Supplied information ->
□ □ □ □ □ □ □

/-- How a meaning completes, from what stands in the state that it leaves. -/
theorem completes_settled {i : Instr} {dt : Nat} {s : State} {ks : List Nat} {bs : List Block} {post : State → State → Prop} {eff : State → State}
    (hw : Instr.wf i = true) (he : exec i s = run (Instr.wf i) dt eff s)
    (h : post (s.found dt) (settle (eff (s.found dt))) ∧ Keeps ks bs (s.found dt) (settle (eff (s.found dt)))) : Completes i dt s ks bs post :=
  ⟨settle (eff (s.found dt)), by rw [he, hw]; rfl, h⟩

/-- Settles O17: the range comes first, then the current mode, then R91; each way the answer follows. -/
theorem modeRequestRuns : Obligations.ModeRequestRuns := by
  unfold Obligations.ModeRequestRuns
  intro dt c n v s hw hm
  have hv : v < 256 := by
    have h : (c.wf && decide (v < 256)) = true := hw
    rw [Bool.and_eq_true, decide_eq_true_eq] at h
    exact h.2
  refine completes_settled (eff := effModeRequest c v) hw rfl ?_
  generalize s.found dt = u at hm ⊢
  dsimp only
  have he := writeObject_modeRequest { c with src := .host (u.client n) } (received n u) hv
  have hg := fun k => received_get n k u
  have hmode : (received n u).mode = u.mode := (received_keeps n u).mode (by decide)
  have htest : (received n u).test = u.test := (received_keeps n u).2 .test (by decide)
  have hcode : (received n u).modeCode = u.modeCode := modeCode_congr (hg _)
  by_cases h0 : v = 0 ∨ 12 < v
  · rw [if_pos h0] at he ⊢
    have ky : Keeps [] [] (received n u) (received n u) := Keeps.refl _ _ _
    obtain ⟨kt, ht⟩ := modeRequest_refused hm he ky (by simp) (by simp)
    exact ⟨⟨ht, (kt.get (by simp)).trans (hg _), (kt.mode (by simp)).trans hmode, (kt.get (by simp)).trans (hg _),
      (kt.2 .test (by simp)).trans htest⟩, modeRequest_keeps ky (by simp) (by simp) kt⟩
  rw [if_neg h0] at he ⊢
  by_cases hsame : v = u.modeCode
  · have ky : Keeps [Obj.modeRequest] [] (received n u) ((received n u).set Obj.modeRequest v) := keeps_set [] _ v (by simp)
    rw [show writeModeRequest v (received n u) = .done ((received n u).set Obj.modeRequest v) from if_pos (hsame.trans hcode.symm)] at he
    obtain ⟨kt, ht⟩ := modeRequest_answered hm he ky (by decide) (by simp)
    rw [if_pos hsame]
    exact ⟨⟨ht, (kt.get (by simp)).trans (State.get_set_self _ _ _), ((kt.get (by simp)).trans (ky.get (by decide))).trans (hg _),
      (kt.mode (by simp)).trans hmode, ((kt.get (by simp)).trans (ky.get (by decide))).trans (hg _), (kt.2 .test (by simp)).trans htest⟩,
      modeRequest_keeps ky (by decide) (by simp) kt⟩
  rw [if_neg hsame]
  have hn : v ≠ (received n u).modeCode := fun h => hsame (h.trans hcode)
  cases hr : modeRefusal v (received n u) with
  | some code =>
    obtain ⟨y, hy, ky, gy⟩ := writeModeRequest_refused hn hr
    rw [hy] at he
    obtain ⟨kt, ht⟩ := modeRequest_refused hm he ky (by decide) (by simp)
    exact ⟨⟨ht, by rw [kt.get (by simp), gy], by rw [kt.mode (by simp), ky.mode (by simp), hmode],
      ((kt.get (by simp)).trans (ky.get (by decide))).trans (hg _), ((kt.2 .test (by simp)).trans (ky.2 .test (by simp))).trans htest⟩,
      modeRequest_keeps ky (by decide) (by simp) kt⟩
  | none =>
    rw [writeModeRequest_none hn hr] at he
    obtain ⟨ky, gy, sy, ey⟩ := requestTaken_staged (v := v) (show (received n u).test.slices = [] by rw [htest]; exact hm.slices)
    obtain ⟨kt, ht⟩ := modeRequest_answered hm he ky (by decide) (by simp)
    rw [hg] at ey
    exact ⟨⟨ht, (kt.get (by simp)).trans gy, by rw [kt.mode (by simp), sy], by rw [kt.get (by simp), ey]⟩,
      modeRequest_keeps ky (by decide) (by simp) kt⟩

end Sys2Proof.Machine
end

section
namespace Sys2Proof.Machine

/-! A comparator shows in a bit of a status object, and its source follows it (R76, R77). -/

theorem registers_15 : Registers 0x15 := by unfold Registers; decide

theorem registers_17 : Registers 0x17 := by unfold Registers; decide

theorem registers_18 : Registers 0x18 := by unfold Registers; decide

theorem registers_19 : Registers 0x19 := by unfold Registers; decide

theorem cells_keeps (ks : List Nat) (s : State) (c : CellEng) : Keeps ks [.cells] s { s with cells := c } :=
  ⟨fun _ _ => rfl, fun b hb => by cases b <;> simp_all [Block.same]⟩

/-- A source that is not set sets when its condition comes to hold. -/
theorem faultFollow_raises {c : Nat} {s : State} (h : s.faultOn c = false) : faultFollow c true s = faultOccur c s := by
  unfold faultFollow
  rw [if_pos rfl, h, Bool.and_false, if_neg Bool.false_ne_true]

/-- The condition has ended; the status stays (R459). -/
theorem faultFollow_ends (c : Nat) (s : State) :
    bit (faultFollow c false s).flt.cond c = false ∧ (faultFollow c false s).flt.status = s.flt.status := by
  unfold faultFollow
  rw [if_neg Bool.false_ne_true]
  split_ifs with h
  · exact ⟨bit_setBit_self _ _ _, rfl⟩
  · exact ⟨Bool.eq_false_iff.mpr h, rfl⟩

/-- A comparator of the supply sets, and with it its source, whose severity is not SAFE. -/
theorem comparator_sets {c : Nat} {s : State} (n : Nat) (b : Bool) (h2 : 2 ≤ c) (hr : Registers c) (hk : Obj.supplyStatus ∉ faultObjects c)
    (hv : faultObj Obj.faultSeverity c ≠ Obj.supplyStatus) (h0 : s.faultOn c = false) (h3 : s.get (faultObj Obj.faultSeverity c) ≠ 3) :
    Keeps (Obj.supplyStatus :: faultObjects c) faultBlocks s (faultFollow c true (s.setBitOf Obj.supplyStatus n b)) ∧
      (faultFollow c true (s.setBitOf Obj.supplyStatus n b)).faultOn c = true ∧
      (faultFollow c true (s.setBitOf Obj.supplyStatus n b)).get Obj.supplyStatus = (s.setBitOf Obj.supplyStatus n b).get Obj.supplyStatus := by
  have ht : Keeps (Obj.supplyStatus :: faultObjects c) faultBlocks s (s.setBitOf Obj.supplyStatus n b) := keeps_set _ s _ List.mem_cons_self
  have h3' : (s.setBitOf Obj.supplyStatus n b).get (faultObj Obj.faultSeverity c) ≠ 3 := by
    rw [State.get_setBitOf_ne _ _ _ hv]
    exact h3
  obtain ⟨kf, hf⟩ := faultOccur_mild (s := s.setBitOf Obj.supplyStatus n b) h0 h2 h3' hr.2.1
  rw [faultFollow_raises (s := s.setBitOf Obj.supplyStatus n b) h0]
  exact ⟨ht.trans (keeps_mono kf (fun _ => List.mem_cons_of_mem _) (fun _ => id)), hf, kf.get hk⟩

/-- A comparator of the supply clears: the condition of its source ends. -/
theorem comparator_clears (c n : Nat) (b : Bool) (s : State) :
    Keeps [Obj.supplyStatus] [.flt] s (faultFollow c false (s.setBitOf Obj.supplyStatus n b)) ∧
      bit ((faultFollow c false (s.setBitOf Obj.supplyStatus n b)).get Obj.supplyStatus) n = b := by
  have kf := faultFollow_false_keeps c (s.setBitOf Obj.supplyStatus n b)
  refine ⟨Keeps.trans (keeps_set _ s _ (by simp)) (keeps_mono kf (by simp) (fun _ => id)), ?_⟩
  rw [kf.get (by simp), State.get_setBitOf_self, bit_setBits_self]

theorem spoilApertures_keeps (ks : List Nat) (s : State) : Keeps ks [.cells] s (spoilApertures s) := cells_keeps ks s _

/-- The settling adds to the conduction of the apertures, and to nothing else of theirs. -/
theorem settle_spoilt (s : State) (h : ∀ x ∈ s.cells.apertures, x.spoilt = true) : ∀ x ∈ (settle s).cells.apertures, x.spoilt = true := by
  intro x hx
  obtain ⟨-, he⟩ := settle_same .cells s
  have hm : ({ x with conduct := 0 } : Aperture) ∈ s.cells.apertures.map (fun a => { a with conduct := 0 }) :=
    he ▸ List.mem_map_of_mem hx
  obtain ⟨a, ha, hax⟩ := List.mem_map.mp hm
  exact (congrArg Aperture.spoilt hax).symm.trans (h a ha)

theorem spoilApertures_spoilt (s : State) : ∀ x ∈ (spoilApertures s).cells.apertures, x.spoilt = true := by
  intro x hx
  obtain ⟨a, -, rfl⟩ := List.mem_map.mp hx
  rfl

theorem supplyUndervoltage_runs (dt : Nat) (s : State) (h0 : (s.found dt).faultOn 0x17 = false)
    (h3 : (s.found dt).get (faultObj Obj.faultSeverity 0x17) ≠ 3) :
    Completes (.supplyUndervoltage dt) dt s (Obj.supplyStatus :: faultObjects 0x17) (.cells :: faultBlocks) (fun _ t =>
      t.faultOn 0x17 = true ∧ t.stkUv = true ∧ ∀ x ∈ t.cells.apertures, x.spoilt = true) := by
  obtain ⟨k, hf, hv⟩ := comparator_sets (s := s.found dt) 0 true (by decide) registers_17 (by decide) (by decide) h0 h3
  refine completes_of rfl rfl ⟨?_, ?_, settle_spoilt _ (spoilApertures_spoilt _)⟩
    ((keeps_mono k (fun _ => id) (fun _ => List.mem_cons_of_mem _)).trans (keeps_mono (spoilApertures_keeps [] _) (by simp) (by simp)))
  · exact (settle_faultOn _ _).trans hf
  · rw [settle_stkUv]
    refine (congrArg (bit · 0) hv).trans ?_
    rw [State.get_setBitOf_self, bit_setBits_self]

theorem supplyOvervoltage_mild (dt : Nat) (s : State) (h0 : (s.found dt).faultOn 0x18 = false)
    (h3 : (s.found dt).get (faultObj Obj.faultSeverity 0x18) ≠ 3) :
    Completes (.supplyOvervoltage dt) dt s (Obj.supplyStatus :: faultObjects 0x18) faultBlocks (fun _ t =>
      t.faultOn 0x18 = true ∧ bit (t.get Obj.supplyStatus) 1 = true) := by
  obtain ⟨k, hf, hv⟩ := comparator_sets (s := s.found dt) 1 true (by decide) registers_18 (by decide) (by decide) h0 h3
  refine completes_of rfl rfl ⟨(settle_faultOn _ _).trans hf, ?_⟩ k
  rw [settle_get]
  refine (congrArg (bit · 1) hv).trans ?_
  rw [State.get_setBitOf_self, bit_setBits_self]

/-- A supply comparator clears, and the condition of its source ends (R76). -/
theorem comparator_clears_runs {i : Instr} {dt : Nat} {s : State} (c n : Nat) (hw : Instr.wf i = true)
    (he : exec i s = run (Instr.wf i) dt (fun u => faultFollow c false (u.setBitOf Obj.supplyStatus n false)) s) :
    Completes i dt s [Obj.supplyStatus] [.flt] (fun u t =>
      bit (t.get Obj.supplyStatus) n = false ∧ bit t.flt.cond c = false ∧ t.flt.status = u.flt.status) := by
  obtain ⟨k, hb⟩ := comparator_clears c n false (s.found dt)
  obtain ⟨hc, hs⟩ := faultFollow_ends c ((s.found dt).setBitOf Obj.supplyStatus n false)
  exact completes_of hw he (by rw [settle_get, settle_flt]; exact ⟨hb, hc, hs⟩) k

/-! The rails (R74). -/

theorem railOutOfWindow_runs (dt : Nat) (r : Rail) (s : State) (h0 : (s.found dt).faultOn 0x19 = false)
    (h3 : (s.found dt).get (faultObj Obj.faultSeverity 0x19) ≠ 3) :
    Completes (.railOutOfWindow dt r) dt s (Obj.supplyStatus :: faultObjects 0x19) (.cells :: faultBlocks) (fun _ t =>
      t.faultOn 0x19 = true ∧ bit (t.get Obj.supplyStatus) (railBit r) = false) := by
  set u := if r = .vana then spoilApertures (s.found dt) else s.found dt with hu
  have ku : Keeps (Obj.supplyStatus :: faultObjects 0x19) (.cells :: faultBlocks) (s.found dt) u :=
    keeps_ite _ (keeps_mono (spoilApertures_keeps [] _) (by simp) (by simp)) (Keeps.refl _ _ _)
  have hf : u.flt = (s.found dt).flt := by rw [hu]; split_ifs <;> rfl
  have he : effRailOutOfWindow r (s.found dt) = faultFollow 0x19 true (u.setBitOf Obj.supplyStatus (railBit r) false) := by
    rw [hu]
    unfold effRailOutOfWindow
    split_ifs <;> rfl
  have h3' : u.get (faultObj Obj.faultSeverity 0x19) ≠ 3 := by rw [ku.get (by decide)]; exact h3
  obtain ⟨k, ho, hv⟩ := comparator_sets (s := u) (railBit r) false (by decide) registers_19 (by decide) (by decide)
    ((congrArg (fun f : FaultEng => bit f.status 0x19) hf).trans h0) h3'
  refine completes_of rfl rfl ?_ (he ▸ ku.trans (keeps_mono k (fun _ => id) (fun _ => List.mem_cons_of_mem _)))
  rw [he, settle_faultOn, settle_get, hv, State.get_setBitOf_self, bit_setBits_self]
  exact ⟨ho, rfl⟩

/-- Five bits that are all set. -/
theorem bits_full {v : Nat} (h2 : bit v 2 = true) (h3 : bit v 3 = true) (h4 : bit v 4 = true) (h5 : bit v 5 = true) (h6 : bit v 6 = true) :
    bits v 2 5 = 31 := by
  unfold bit at h2 h3 h4 h5 h6
  unfold bits
  simp only [beq_iff_eq] at h2 h3 h4 h5 h6
  omega

/-- The last rail is back: none is outside its window (R74). -/
theorem railBad_back {r : Rail} {s : State} (h : ∀ q, q ≠ r → bit (s.get Obj.supplyStatus) (railBit q) = true)
    (hm : bit s.safe.selfFaults 5 = false) : (s.setBitOf Obj.supplyStatus (railBit r) true).railBad = false := by
  have hb : ∀ q, bit ((s.setBitOf Obj.supplyStatus (railBit r) true).get Obj.supplyStatus) (railBit q) = true := by
    intro q
    rw [State.get_setBitOf_self]
    by_cases hq : q = r
    · rw [hq, bit_setBits_self]
    · rw [bit_setBits_ne _ _ _ _ (by revert hq; cases q <;> cases r <;> decide)]
      exact h q hq
  unfold State.railBad
  rw [bits_full (hb .vpre) (hb .vcore) (hb .vana) (hb .vmir) (hb .vao), State.setBitOf_safe, hm]
  rfl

□ □ □ □ □ □ □

Task to carry out ->
Each line above from the one with "rw [if_pos rfl, h, Bool.and_false, if_neg" up to and including the one with "bit (faultFollow c" must be set down exactly, and no line outside that span may appear.

Result for this task ->
  rw [if_pos rfl, h, Bool.and_false, if_neg Bool.false_ne_true]

/-- The condition has ended; the status stays (R459). -/
theorem faultFollow_ends (c : Nat) (s : State) :
    bit (faultFollow c false s).flt.cond c = false ∧ (faultFollow c false s).flt.status = s.flt.status := by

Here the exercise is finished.